Also, I feel like the "WooHoo with 20 Sims" lifetime wants kinda pushed your sims into being bi because come on, that's already SO MUCH effort and now you gotta limit your options to only half the Sims you know? Maybe I'm just an ineffective Sim seducer though.
posted by sunset in snow country at 4:29 PM on June 19, 2014 [1 favorite]


The most interesting part to me is how after same sex relationships were back in, it sounds like everyone assumed someone had made an Official Decision.
posted by vibratory manner of working at 4:39 PM on June 19, 2014 [2 favorites]


"I like to imagine this is exactly what would have happened to me if I'd lived in the suburbs in my twenties; lots of torrid complicated love affairs and me burning down the kitchen once a month because I had to hurry to the bathroom because I hadn't pissed in three days."

This is both what my Sims game was like in 2001 or so, and not unlike my life in my late teens and early 20s a few years before that. (My very first blogging, April-May 2001, was almost exclusively about the antics of my Sims characters.

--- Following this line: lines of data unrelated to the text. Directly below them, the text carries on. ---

-- ==== Sys2Proof/Config.lean ====
section
/-! DEFINITION. What an implementation fixes (the parameters of 00_scope.md rule R7, as plain data that
`State` carries and no step changes) and the free values (`draw` of rule R13 and the images and identity
bytes the spec leaves OPEN): constants with no body, so that no proof can see a value of them. -/

namespace Sys2Proof

/-- VARIANT (R2, R7): which of the two cores the machine is. -/
inductive Variant where
  | cpu8
  | cpu32
  deriving DecidableEq, Repr

/-- The cartridge save types of 20_memory.md rule R150. -/
inductive SaveType where
  | unknown
  | eeprom512
  | eeprom8k
  | sram
  | flash64
  | flash128
  deriving DecidableEq, Repr

/-- Plain data by address: strictly rising addresses, each with one byte. -/
abbrev Image := List Host.Cell

/-- RESET_REGS (R7, R60). -/
inductive ResetRegs where
  /-- Every general register and SPSR of CPU-32 is 0 after reset. -/
  | zero
  /-- Reset leaves them unwritten: each holds a value of `Config.unwrittenReg` (log entry 4). -/
  | unwritten
  deriving DecidableEq, Repr

/-- The parameters of 00_scope.md rule R7. Not here: XLEN8, XLEN32, CLOCK8 and CLOCK32, which have one
value; FLASH_ID, which is `Config.flashMaker` and `Config.flashDevice`; the oracles ROM8, whose answers are
`State.cart8`, and COLLAB, whose answers are draws. -/
structure Params where
  /-- VARIANT. -/
  variant : Variant
  /-- COLOR_MODE (CPU-8 only). -/
  colorMode : Bool
  /-- EI_DELAY: EI takes effect after the next instruction (R446). -/
  eiDelay : Bool
  /-- STOP_RESETS_DIV (R444). -/
  stopResetsDiv : Bool
  /-- DIV16_RESET. -/
  div16Reset : Half
  /-- ROM32_SIZE in bytes. -/
  rom32Size : Nat
  /-- BIOS32: the bytes of the image that were supplied; any other is `Config.biosByte`. -/
  bios32 : Image
  /-- ROM32: the bytes of the image that were supplied; any other is `Config.romByte`. -/
  rom32 : Image
  /-- SAVE_INIT: the save type at start. -/
  saveType : SaveType
  /-- SAVE_INIT: the save bytes at start, at the addresses 0x0E000000 + offset. -/
  saveBytes : Image
  /-- OPEN_BUS_DRAW (R129). -/
  openBusDraw : Bool
  /-- INTERWORK_ALL_PC_WRITES (C5, D23). -/
  interwork : Bool
  /-- RESET_REGS. -/
  resetRegs : ResetRegs
  /-- RAM_INIT of CPU-8, by the keys of `Cpu8.mem`; a byte it does not list is the default 0 (log entry 2). -/
  ramInit8 : Image
  /-- RAM_INIT of CPU-32, by the keys of `Cpu32.mem` below the save bytes; a byte it does not list is the
  default 0 (log entry 2). -/
  ramInit32 : Image
  deriving DecidableEq, Repr

/-- The values rule R7 gives as defaults; for a parameter it leaves OPEN, the choice of log entry 3. -/
def Params.default : Params where
  variant := .cpu8
  colorMode := false
  eiDelay := false
  stopResetsDiv := false
  div16Reset := 0xAB00#16
  rom32Size := 0x100000
  bios32 := []
  rom32 := []
  saveType := .unknown
  saveBytes := []
  openBusDraw := false
  interwork := false
  resetRegs := .zero
  ramInit8 := []
  ramInit32 := []

/-- `draw` of rule R13: the k-th free value, of width w. `State.draws` is the k of the next one. -/
opaque Config.draw (w : Nat) : Nat → BitVec w

/-- BIOS32's byte at an offset the state's image does not list (R7: OPEN). -/
opaque Config.biosByte : Nat → Byte

/-- ROM32's byte at an offset the state's image does not list (R7: OPEN). -/
opaque Config.romByte : Nat → Byte

/-- FLASH_ID's manufacturer byte (R155: OPEN). -/
opaque Config.flashMaker : Byte

/-- FLASH_ID's device byte (R155: OPEN). -/
opaque Config.flashDevice : Byte

/-- What a register slot holds that nothing has written, with RESET_REGS = unwritten (R60; log entry 4): the
thirty general slots at their indices in `Cpu32.slots`, the SPSRs of fiq, irq, svc, abt and und at 30 to 34. -/
opaque Config.unwrittenReg : Nat → Word

/-- A bound on the loop of DMA runs of one CPU-32 step, which R811 leaves unbounded (log entry 20). -/
def Config.dmaRunsPerStep : Nat := 2 ^ 64

end Sys2Proof
end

So many wacky romances & love triangles, quadrangles, whatever.)
posted by epersonae at 4:49 PM on June 19, 2014


This same sex relationship didn't take place in a vacuum at Maxis. A few years earlier the SimCopter himbo easter egg got designer Jacques Servin fired from Maxis. The firing was for unauthorized content, not specifically for it being gay content, and anyway the designer didn't exactly mean it as a gay pride thing. But it was still kind of a bummer when it happened. Particularly since Maxis had a reputation of being a pretty good place to work. I don't think the company was explicitly anti-gay.

Actually reading about that now I was surprised to learn the whole thing was an RTMark-funded prank, the same group behind the political pranksters the Yes Men.
posted by Nelson at 4:50 PM on June 19, 2014 [4 favorites]


They don't think that anymore. Nintendo has apologized and promised to make the next game (if any) more inclusive.

Great news! Thanks for telling me.
posted by No One Ever Does at 5:18 PM on June 19, 2014 [1 favorite]


Honestly, even moreso than this, i think the best thing about this game was how many girls of my generation it introduced to gaming in general. Young women who were lets say, 8-14 when it came out.

Everyone played this freaking game. But it's the first game i have any memory of that i heard large numbers of girls mention or discuss. It was as if gaming had just passed some kind of bechedel test. I mean sure, plenty of girls and women played super mario bros or arcade games, but i feel like that was a subset. The sims is as universally well known and remembered as pokemon if you're under 30, and especially if you were in that age bracket when it came out.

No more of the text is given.